Yuuuppp…. I've known that for years ever since I realized that patterns can be found in seemingly random series of numbers, behaviors, thoughts, decisions…. But today I came across an article in which a group of physicists came to some interesting and amazing conclusions based on some work they were doing on oscillations.

http://news-info.wustl.edu/tips/page/normal/6845.html

While working on their model — a network of interconnected pendulums, or "oscillators" — the researchers noticed that when driven by ordered forces the various pendulums behaved chaotically and swung out of sync like a group of intoxicated synchronized swimmers. This was unexpected — shouldn't synchronized forces yield synchronized pendulums?

But then came the real surprise: When they introduced disorder — forces were applied at random to each oscillator — the system became ordered and synchronized.

Chaos Theory, Catastrophy theory, game theory, and other mathematically applied sociological models (or is that socially applied mathematical models?) are generally "new", mostly theoretical, fields. The conclusions found in the article could affect conclusions and studies being made in everything from neurobiology and neural systems to politics and economics.

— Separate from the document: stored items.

theorem infCount_accounted (a b : Bool) (d : Direction) (s : State) : Accounted s (infCount a b d s) := by
  unfold infCount
  extract_lets counted doubted
  have hdoubted : Accounted s doubted := by
    unfold doubted
    split
    · exact Accounted.trans (t := counted) .of_same (doubtMeasuring_accounted _)
    · exact .of_same
  split
  · exact hdoubted.still.trans (raise_accounted .infeedReverse _)
  · exact hdoubted

theorem encoderCount_accounted (unit : EncUnit) (a b : Bool) (order : CountOrder) (s : State) :
    Accounted s (encoderCount unit a b order s) := by
  unfold encoderCount
  split
  · split
    · exact setPair_accounted .inf a b s
    · exact infCount_accounted _ _ _ s
  · split
    · exact setPair_accounted .ch a b s
    · exact chCount_accounted _ _ _ _ s

theorem pitchCheck_accounted (c0 : Pos) (s : State) : Accounted s (pitchCheck c0 s) := by
  unfold pitchCheck
  split
  · exact .of_same
  · dsimp only
    split
    · exact Accounted.trans .of_same (raise_accounted .pitchFault _)
    · exact .of_same

theorem carryOver_accounted (s : State) : Accounted s (carryOver s) := by
  unfold carryOver
  split
  · exact .refl s
  · exact retire_accounted _ _ s

theorem putOnHead_accounted (n : Nat) (s : State) : Accounted s (putOnHead n s) :=
  Accounted.trans .of_same (updateStrip_accounted n _)

theorem loadPoint_accounted (s : State) : Accounted s (loadPoint s) := by
  unfold loadPoint
  split
  · exact Accounted.trans .of_same (putOnHead_accounted _ _)
  · exact (raise_accounted .phantomLug s).trans <|
      (createStrip_accounted .onLug _ fun _ _ => placeholder_sawHeld _).trans (putOnHead_accounted _ _)
  · unfold countWindow
    dsimp only
    split
    · exact Accounted.trans .of_same (retire_accounted _ _ _)
    · exact .of_same
  · exact .refl s

theorem presenceCheck_accounted (s : State) : Accounted s (presenceCheck s) := by
  unfold presenceCheck
  split
  · exact retire_accounted _ _ s
  · exact raise_accounted .phantomAtSaw s
  · exact .refl s

theorem sawArming_accounted (c0 : Pos) (s : State) : Accounted s (sawArming c0 s) := by
  unfold sawArming
  dsimp only
  split
  · split
    · exact arm_accounted _ _ _ _ s
    · exact .refl s
  · exact .refl s

theorem present_accounted (c0 : Pos) (o : Nat) (s : State) : Accounted s (present c0 o s) := by
  unfold present
  dsimp only
  split
  · exact .refl s
  · split
    · exact .refl s
    · split
      · exact arm_accounted _ _ _ _ s
      · exact .refl s

theorem advancePart_accounted (c0 : Pos) (s : State) (p : AdvancePart) : Accounted s (advancePart c0 s p) := by
  cases p with
  | piece k =>
    simp only [advancePart, advancePiece]
    split
    · exact sawArming_accounted c0 s
    · split
      · exact present_accounted c0 _ s
      · exact .refl s
  | count a b order => exact encoderCount_accounted .ch a b order s
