/-- One link (chapter 2). Its attention output is computed from its flags and mask (log 15). -/
structure LinkState where
  /-- The pending response (R19). -/
  pending : Response
  /-- The event flags (R27). -/
  flags : BitVec 8
  /-- The event mask (R29). -/
  mask : BitVec 8
  /-- The complete words the last transfer shifted out on the data-out line (R19; log 7). -/
  shifted : List Word
  deriving DecidableEq, Repr

/-- The three links and the STALE arm state of the gantry link (R33). -/
structure Links where
  gantry : LinkState
  cutter : LinkState
  supervisor : LinkState
  staleArmed : Bool
  deriving DecidableEq, Repr

/-! ## Intake and lane references -/

/-- A detection, as the intake queue holds it (R36). -/
structure Detection where
  row : Nat
  xStart : Nat
  width : Nat
  band : Nat
  lane : Fin 12
  channel : Channel
  kind : FlawKind
  peak : Nat
  deriving DecidableEq, Repr

/-- An entry of the intake queue (R36). -/
inductive Entry
  | detection (d : Detection)
  | background (lane : Fin 12) (channel : Channel) (level : Nat)
  | mark (position : Nat)
  | gap (first last : Nat) (cause : GapCause)
  deriving DecidableEq, Repr

/-- The intake queue, the entry in process and the intake counters (R36, R37, R47). -/
structure Intake where
  queue : List Entry
  inProcess : Option Entry
  received : Nat
  dropped : Nat
  highWater : Nat
  overflow : Bool
  deriving DecidableEq, Repr

/-- One lane reference with its settle count (section 3.6). -/
structure Reference where
  level : Nat
  settle : Nat
  deriving DecidableEq, Repr

/-- The lane reference table (section 3.6). -/
structure RefTable where
  t : Vector Reference 12
  r : Vector Reference 12
  deriving DecidableEq, Repr

/-! ## Flaw assembler -/

/-- An open flaw (R55). -/
structure OpenFlaw where
  firstRow : Nat
  lastRow : Nat
  xMin : Nat
  xMax : Nat
  contrast : Nat
  kind : FlawKind
  stamp : Nat
  area : Nat
  seenT : Bool
  seenR : Bool
  late : Bool
  unsettled : Bool
  deriving DecidableEq, Repr

/-- The open flaw table and the assembly number (R55). -/
structure FlawTable where
  slots : Vector (Option OpenFlaw) 32
  assembly : Nat
  deriving DecidableEq, Repr

/-! ## Ribbon map -/

/-- A record of the flaw map (R80). -/
structure FlawRecord where
  number : Nat
  firstRow : Nat
  lastRow : Nat
  xMin : Nat
  xMax : Nat
  kind : FlawKind
  cls : FlawClass
  contrast : Nat
  size : Nat
  points : Nat
  area : Nat
  generation : Nat
  seenT : Bool
  seenR : Bool
  forced : Bool
  late : Bool
  clipped : Bool
  unsettled : Bool
  deriving DecidableEq, Repr

/-- A blind span; the cause set is held in the bits WINDOW sends (R85, R93). -/
structure Span where
  first : Nat
  last : Nat
  causes : BitVec 6
  deriving DecidableEq, Repr

/-- The ribbon map (chapter 5). -/
structure RibbonMap where
  flaws : List FlawRecord
  /-- The numbering counter (R82). -/
  nextNumber : Nat
  spans : List Span
  /-- W, the watermark (R88). -/
  w : Nat
  /-- E_closed (R90). -/
  eClosed : Nat
  deriving DecidableEq, Repr

/-! ## Production tables -/

/-- An order (R94). The required grade is A, B or C. -/
structure Order where
  id : Nat
  lp : Nat
  short : Option Nat
  pattern : Fin 8
  grade : Grade
  wanted : Nat
  stacker : Nat
  delivered : Nat
  inFlight : Nat
  state : OrderState
  deriving DecidableEq, Repr

/-- The order list, the pattern table and the sample list; a pattern of no columns is undefined (R94, R102, R111). -/
structure Production where
  orders : List Order
  patterns : Vector (List Across) 8
  samples : List Nat
  deriving DecidableEq, Repr

/-- An entry of the kind table; `weight` is W (R75). -/
structure KindEntry where
  gate : Nat
  smin : Nat
  smaj : Nat
  scrit : Nat
  weight : Nat
  deriving DecidableEq, Repr

/-- The grade limits of a recipe (R104). -/
structure Limits where
  da : Nat
  db : Nat
  nb : Nat
  edge : Nat
  fe : Nat
  deriving DecidableEq, Repr

/-- A recipe (R104). -/
structure Recipe where
  kinds : Vector KindEntry 8
  limits : Limits
  policy : BlindPolicy
  deriving DecidableEq, Repr

/-- The recipe store (R104). -/
structure RecipeStore where
  current : Recipe
  pending : Recipe
  generation : Nat
  /-- The arm state: none when disarmed, else the RC a. -/
  armedAt : Option Nat
  deriving DecidableEq, Repr

/-! ## Planner -/

/-- What a PRODUCT course fixes at the opening (R120). `present` says that O has not left the order list since: an order
dropped and added again under the same id is a different order (R128; log 19). -/
structure ProductCourse where
  order : Nat
  lp : Nat
  short : Option Nat
  pattern : Fin 8
  grade : Grade
  present : Bool
  deriving DecidableEq, Repr

/-- The course of a decision (R120). A SAMPLE course's `present` says that its position has not left the sample list
since (R113; log 19). -/
inductive Course
  | sample (position : Nat) (present : Bool)
  | cullMode
  | noOrder
  | product (c : ProductCourse)
  deriving DecidableEq, Repr

/-- A row of the row table (R117). -/
structure Row where
  id : Nat
  start : Nat
  stop : Nat
  kind : PieceKind
  order : Option Nat
  pattern : Option (Fin 8)
  k : Nat
  orderPlates : Nat
  forced : Bool
  unverified : Bool
  left : Bool
  deriving DecidableEq, Repr

/-- The planner and its row table (R116, R118). -/
structure Planner where
  state : PlannerState
  /-- The plan start s. -/
  s : Nat
  nextRowId : Nat
  course : Option Course
  rows : List Row
  deriving DecidableEq, Repr

/-! ## Cut dispatcher -/

/-- An entry of the cut queue (R136). -/
structure Cut where
  seq : Nat
  target : Nat
  kind : PieceKind
  pattern : Option (Fin 8)
  row : Option Nat
  state : CutState
  deriving DecidableEq, Repr

/-- The merged-piece record (R137). -/
structure Merged where
  start : Option Nat
  count : Nat
  deriving DecidableEq, Repr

Personally, my favorite example of ordered systems through chaos (or maybe perceived chaos, or absurdism) is the fractal art of Jackson Pollock. It's truly inspiring stuff. In Pollock's paintings you can occaisionally see thick round blotches of paint, or sometimes thin fijords (only word that I can think of to describe it). This is a sign of the speed (or rather velocity) of Pollock's brush. The Australian Physicist Richard Taylor, as far as I know, was the first to analyize Pollock's painting mathematically. "[Drip painting] produced trajectories of paint on the canvas that were like a [two-dimensional] map or fingerprint of his [three-dimensional] motions around the canvas."

Taylor and a small team of researchers took pictures of Pollock's work to analyize the trajectories. They concluded that Pollock's paintings reflect fractals – an aesthetic mode typically sanctioned only in the computer realm – because there were several repeating forms within the same object at different scales. They also concluded, through some mathematical models, that Pollock's drip technique was refined over the years and with that refinement his style came closer to larger fractal dimensions. His earlier work has a fractal dimension of about 1.2 whereas his work in the 1950s is closer to a fractal dimension of 2.0 Basically, they became more complex.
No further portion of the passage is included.